▶

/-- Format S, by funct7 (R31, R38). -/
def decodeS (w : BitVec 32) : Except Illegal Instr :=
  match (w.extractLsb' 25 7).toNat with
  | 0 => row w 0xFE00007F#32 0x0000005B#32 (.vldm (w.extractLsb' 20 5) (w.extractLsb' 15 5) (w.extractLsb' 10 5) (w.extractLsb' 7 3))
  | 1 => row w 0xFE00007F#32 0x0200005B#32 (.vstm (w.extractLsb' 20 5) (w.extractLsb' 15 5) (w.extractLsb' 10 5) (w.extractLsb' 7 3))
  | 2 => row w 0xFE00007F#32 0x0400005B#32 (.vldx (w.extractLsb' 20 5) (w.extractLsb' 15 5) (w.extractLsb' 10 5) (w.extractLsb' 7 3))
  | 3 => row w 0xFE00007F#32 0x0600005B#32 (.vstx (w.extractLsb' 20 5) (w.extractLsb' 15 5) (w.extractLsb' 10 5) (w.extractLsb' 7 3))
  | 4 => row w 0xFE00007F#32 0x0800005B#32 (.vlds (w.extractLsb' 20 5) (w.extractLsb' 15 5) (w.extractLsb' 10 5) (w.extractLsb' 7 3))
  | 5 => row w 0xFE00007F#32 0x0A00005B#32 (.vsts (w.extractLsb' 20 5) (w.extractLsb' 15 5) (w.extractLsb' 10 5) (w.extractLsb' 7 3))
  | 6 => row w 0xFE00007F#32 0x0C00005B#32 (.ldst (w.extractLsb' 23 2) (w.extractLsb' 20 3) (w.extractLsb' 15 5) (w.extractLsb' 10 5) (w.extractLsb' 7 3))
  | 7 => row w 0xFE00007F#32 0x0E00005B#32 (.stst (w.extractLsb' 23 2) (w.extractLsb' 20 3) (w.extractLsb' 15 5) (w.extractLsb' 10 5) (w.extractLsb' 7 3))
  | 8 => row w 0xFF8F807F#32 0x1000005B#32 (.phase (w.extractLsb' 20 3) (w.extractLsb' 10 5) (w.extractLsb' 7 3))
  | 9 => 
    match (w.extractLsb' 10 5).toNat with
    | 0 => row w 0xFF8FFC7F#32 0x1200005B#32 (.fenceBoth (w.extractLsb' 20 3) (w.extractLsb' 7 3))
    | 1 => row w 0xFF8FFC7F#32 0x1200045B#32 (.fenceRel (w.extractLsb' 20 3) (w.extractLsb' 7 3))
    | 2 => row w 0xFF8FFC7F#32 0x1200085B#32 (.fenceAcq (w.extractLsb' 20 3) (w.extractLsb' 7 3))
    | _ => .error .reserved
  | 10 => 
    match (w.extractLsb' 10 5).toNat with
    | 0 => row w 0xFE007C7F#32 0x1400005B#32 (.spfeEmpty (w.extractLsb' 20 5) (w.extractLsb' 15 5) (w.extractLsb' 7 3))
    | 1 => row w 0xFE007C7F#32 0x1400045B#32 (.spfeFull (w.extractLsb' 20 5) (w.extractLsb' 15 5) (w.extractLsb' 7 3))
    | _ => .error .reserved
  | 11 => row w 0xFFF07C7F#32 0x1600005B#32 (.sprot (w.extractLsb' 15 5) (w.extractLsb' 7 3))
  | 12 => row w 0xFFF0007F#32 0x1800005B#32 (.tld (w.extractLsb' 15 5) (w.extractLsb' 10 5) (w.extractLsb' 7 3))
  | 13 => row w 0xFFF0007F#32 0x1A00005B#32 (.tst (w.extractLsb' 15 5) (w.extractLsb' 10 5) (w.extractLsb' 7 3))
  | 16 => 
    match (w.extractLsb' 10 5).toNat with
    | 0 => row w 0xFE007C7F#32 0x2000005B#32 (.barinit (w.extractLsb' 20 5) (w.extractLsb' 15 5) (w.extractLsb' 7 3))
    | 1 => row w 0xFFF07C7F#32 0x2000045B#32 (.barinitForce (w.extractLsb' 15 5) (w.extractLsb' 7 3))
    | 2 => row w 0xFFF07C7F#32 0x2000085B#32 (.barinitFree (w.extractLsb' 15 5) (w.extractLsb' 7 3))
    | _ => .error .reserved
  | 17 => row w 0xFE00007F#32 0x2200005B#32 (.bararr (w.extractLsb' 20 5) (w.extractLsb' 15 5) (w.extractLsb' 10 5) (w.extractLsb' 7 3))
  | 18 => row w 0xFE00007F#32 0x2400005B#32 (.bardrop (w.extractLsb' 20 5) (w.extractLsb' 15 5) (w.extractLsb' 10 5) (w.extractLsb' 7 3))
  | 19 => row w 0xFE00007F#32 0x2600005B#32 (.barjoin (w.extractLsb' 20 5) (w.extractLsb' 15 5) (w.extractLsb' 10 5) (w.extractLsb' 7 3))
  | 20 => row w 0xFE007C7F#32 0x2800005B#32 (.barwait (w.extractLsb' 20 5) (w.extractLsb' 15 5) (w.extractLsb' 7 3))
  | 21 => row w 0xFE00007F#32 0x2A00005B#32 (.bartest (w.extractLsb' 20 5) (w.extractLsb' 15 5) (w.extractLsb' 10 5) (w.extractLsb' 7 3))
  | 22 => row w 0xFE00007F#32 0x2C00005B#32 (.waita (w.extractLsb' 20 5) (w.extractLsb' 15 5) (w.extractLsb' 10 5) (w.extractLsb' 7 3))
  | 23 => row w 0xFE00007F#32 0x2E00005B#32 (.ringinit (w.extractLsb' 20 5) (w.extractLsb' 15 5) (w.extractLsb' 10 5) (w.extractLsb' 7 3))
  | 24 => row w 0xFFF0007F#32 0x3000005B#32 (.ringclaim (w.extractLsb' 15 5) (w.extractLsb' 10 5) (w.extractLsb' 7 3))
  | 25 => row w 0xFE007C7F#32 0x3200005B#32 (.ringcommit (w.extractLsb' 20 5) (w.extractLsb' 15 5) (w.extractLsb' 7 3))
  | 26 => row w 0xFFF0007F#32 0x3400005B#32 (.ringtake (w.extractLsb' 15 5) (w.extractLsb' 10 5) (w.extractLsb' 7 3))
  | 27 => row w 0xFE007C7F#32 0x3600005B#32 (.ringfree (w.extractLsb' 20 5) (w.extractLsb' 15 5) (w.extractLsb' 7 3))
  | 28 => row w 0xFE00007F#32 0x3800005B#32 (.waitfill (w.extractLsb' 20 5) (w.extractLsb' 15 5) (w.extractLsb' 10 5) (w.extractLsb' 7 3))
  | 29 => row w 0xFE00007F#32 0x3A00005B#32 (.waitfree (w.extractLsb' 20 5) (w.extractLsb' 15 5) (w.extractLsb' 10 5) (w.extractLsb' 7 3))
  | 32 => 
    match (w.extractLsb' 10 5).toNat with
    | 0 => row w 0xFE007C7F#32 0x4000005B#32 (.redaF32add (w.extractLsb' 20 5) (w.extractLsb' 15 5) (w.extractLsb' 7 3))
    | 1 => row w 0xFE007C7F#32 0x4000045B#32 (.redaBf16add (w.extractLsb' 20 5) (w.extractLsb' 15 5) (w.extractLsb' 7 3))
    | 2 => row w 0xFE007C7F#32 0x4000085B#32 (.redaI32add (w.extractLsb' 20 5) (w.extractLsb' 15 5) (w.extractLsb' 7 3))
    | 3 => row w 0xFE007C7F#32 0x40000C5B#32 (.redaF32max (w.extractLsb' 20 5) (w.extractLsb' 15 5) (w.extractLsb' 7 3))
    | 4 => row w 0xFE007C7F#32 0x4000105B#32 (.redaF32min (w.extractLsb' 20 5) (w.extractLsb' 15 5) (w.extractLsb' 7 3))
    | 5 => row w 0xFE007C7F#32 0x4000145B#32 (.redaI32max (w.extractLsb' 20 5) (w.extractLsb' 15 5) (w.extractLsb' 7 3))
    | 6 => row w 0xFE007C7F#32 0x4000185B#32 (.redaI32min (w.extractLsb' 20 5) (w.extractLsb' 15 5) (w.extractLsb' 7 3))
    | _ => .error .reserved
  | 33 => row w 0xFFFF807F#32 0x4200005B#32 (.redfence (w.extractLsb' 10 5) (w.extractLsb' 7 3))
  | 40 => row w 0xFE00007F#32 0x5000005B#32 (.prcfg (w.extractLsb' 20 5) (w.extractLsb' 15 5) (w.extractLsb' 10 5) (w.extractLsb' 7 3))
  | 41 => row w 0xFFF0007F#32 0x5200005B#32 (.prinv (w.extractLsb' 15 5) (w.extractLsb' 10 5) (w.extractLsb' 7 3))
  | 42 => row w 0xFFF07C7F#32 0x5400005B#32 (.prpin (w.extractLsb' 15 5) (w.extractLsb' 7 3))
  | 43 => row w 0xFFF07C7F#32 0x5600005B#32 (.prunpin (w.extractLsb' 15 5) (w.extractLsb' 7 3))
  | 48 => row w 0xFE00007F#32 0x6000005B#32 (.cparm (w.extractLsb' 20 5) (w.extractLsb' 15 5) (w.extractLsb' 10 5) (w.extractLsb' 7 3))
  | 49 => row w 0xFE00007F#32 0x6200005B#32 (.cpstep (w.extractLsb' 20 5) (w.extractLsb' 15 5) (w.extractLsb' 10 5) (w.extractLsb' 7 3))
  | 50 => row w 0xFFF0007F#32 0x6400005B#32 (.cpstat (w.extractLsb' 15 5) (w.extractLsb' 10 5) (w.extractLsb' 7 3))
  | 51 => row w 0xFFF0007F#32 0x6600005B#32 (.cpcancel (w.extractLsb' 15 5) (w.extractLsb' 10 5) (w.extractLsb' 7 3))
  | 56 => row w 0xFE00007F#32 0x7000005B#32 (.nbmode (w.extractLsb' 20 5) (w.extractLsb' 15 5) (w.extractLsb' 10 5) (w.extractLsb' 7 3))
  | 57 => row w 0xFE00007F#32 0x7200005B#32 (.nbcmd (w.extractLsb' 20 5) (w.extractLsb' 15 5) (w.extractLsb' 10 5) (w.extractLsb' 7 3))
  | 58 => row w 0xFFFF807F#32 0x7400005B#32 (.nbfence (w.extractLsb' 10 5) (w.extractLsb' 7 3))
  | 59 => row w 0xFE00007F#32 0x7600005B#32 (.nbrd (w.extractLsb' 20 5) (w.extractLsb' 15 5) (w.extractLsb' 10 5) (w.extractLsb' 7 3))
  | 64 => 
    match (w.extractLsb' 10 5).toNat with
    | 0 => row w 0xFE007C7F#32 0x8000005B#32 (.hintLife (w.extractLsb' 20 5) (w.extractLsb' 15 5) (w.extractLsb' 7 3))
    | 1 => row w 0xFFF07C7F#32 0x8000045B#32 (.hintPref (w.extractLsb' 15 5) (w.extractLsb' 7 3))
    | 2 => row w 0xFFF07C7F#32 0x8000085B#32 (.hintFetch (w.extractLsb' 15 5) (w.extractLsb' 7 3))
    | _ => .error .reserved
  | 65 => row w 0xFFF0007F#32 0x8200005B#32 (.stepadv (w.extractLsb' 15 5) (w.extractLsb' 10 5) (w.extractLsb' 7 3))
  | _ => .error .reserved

◀

Return only the stretch of the material above from the line holding "w 0xFE00007F#32 0x0400005B#32" through the line holding "w 0xFE00007F#32 0x0E00005B#32", copied exactly.

  | 2 => row w 0xFE00007F#32 0x0400005B#32 (.vldx (w.extractLsb' 20 5) (w.extractLsb' 15 5) (w.extractLsb' 10 5) (w.extractLsb' 7 3))
  | 3 => row w 0xFE00007F#32 0x0600005B#32 (.vstx (w.extractLsb' 20 5) (w.extractLsb' 15 5) (w.extractLsb' 10 5) (w.extractLsb' 7 3))
  | 4 => row w 0xFE00007F#32 0x0800005B#32 (.vlds (w.extractLsb' 20 5) (w.extractLsb' 15 5) (w.extractLsb' 10 5) (w.extractLsb' 7 3))
  | 5 => row w 0xFE00007F#32 0x0A00005B#32 (.vsts (w.extractLsb' 20 5) (w.extractLsb' 15 5) (w.extractLsb' 10 5) (w.extractLsb' 7 3))
  | 6 => row w 0xFE00007F#32 0x0C00005B#32 (.ldst (w.extractLsb' 23 2) (w.extractLsb' 20 3) (w.extractLsb' 15 5) (w.extractLsb' 10 5) (w.extractLsb' 7 3))
  | 7 => row w 0xFE00007F#32 0x0E00005B#32 (.stst (w.extractLsb' 23 2) (w.extractLsb' 20 3) (w.extractLsb' 15 5) (w.extractLsb' 10 5) (w.extractLsb' 7 3))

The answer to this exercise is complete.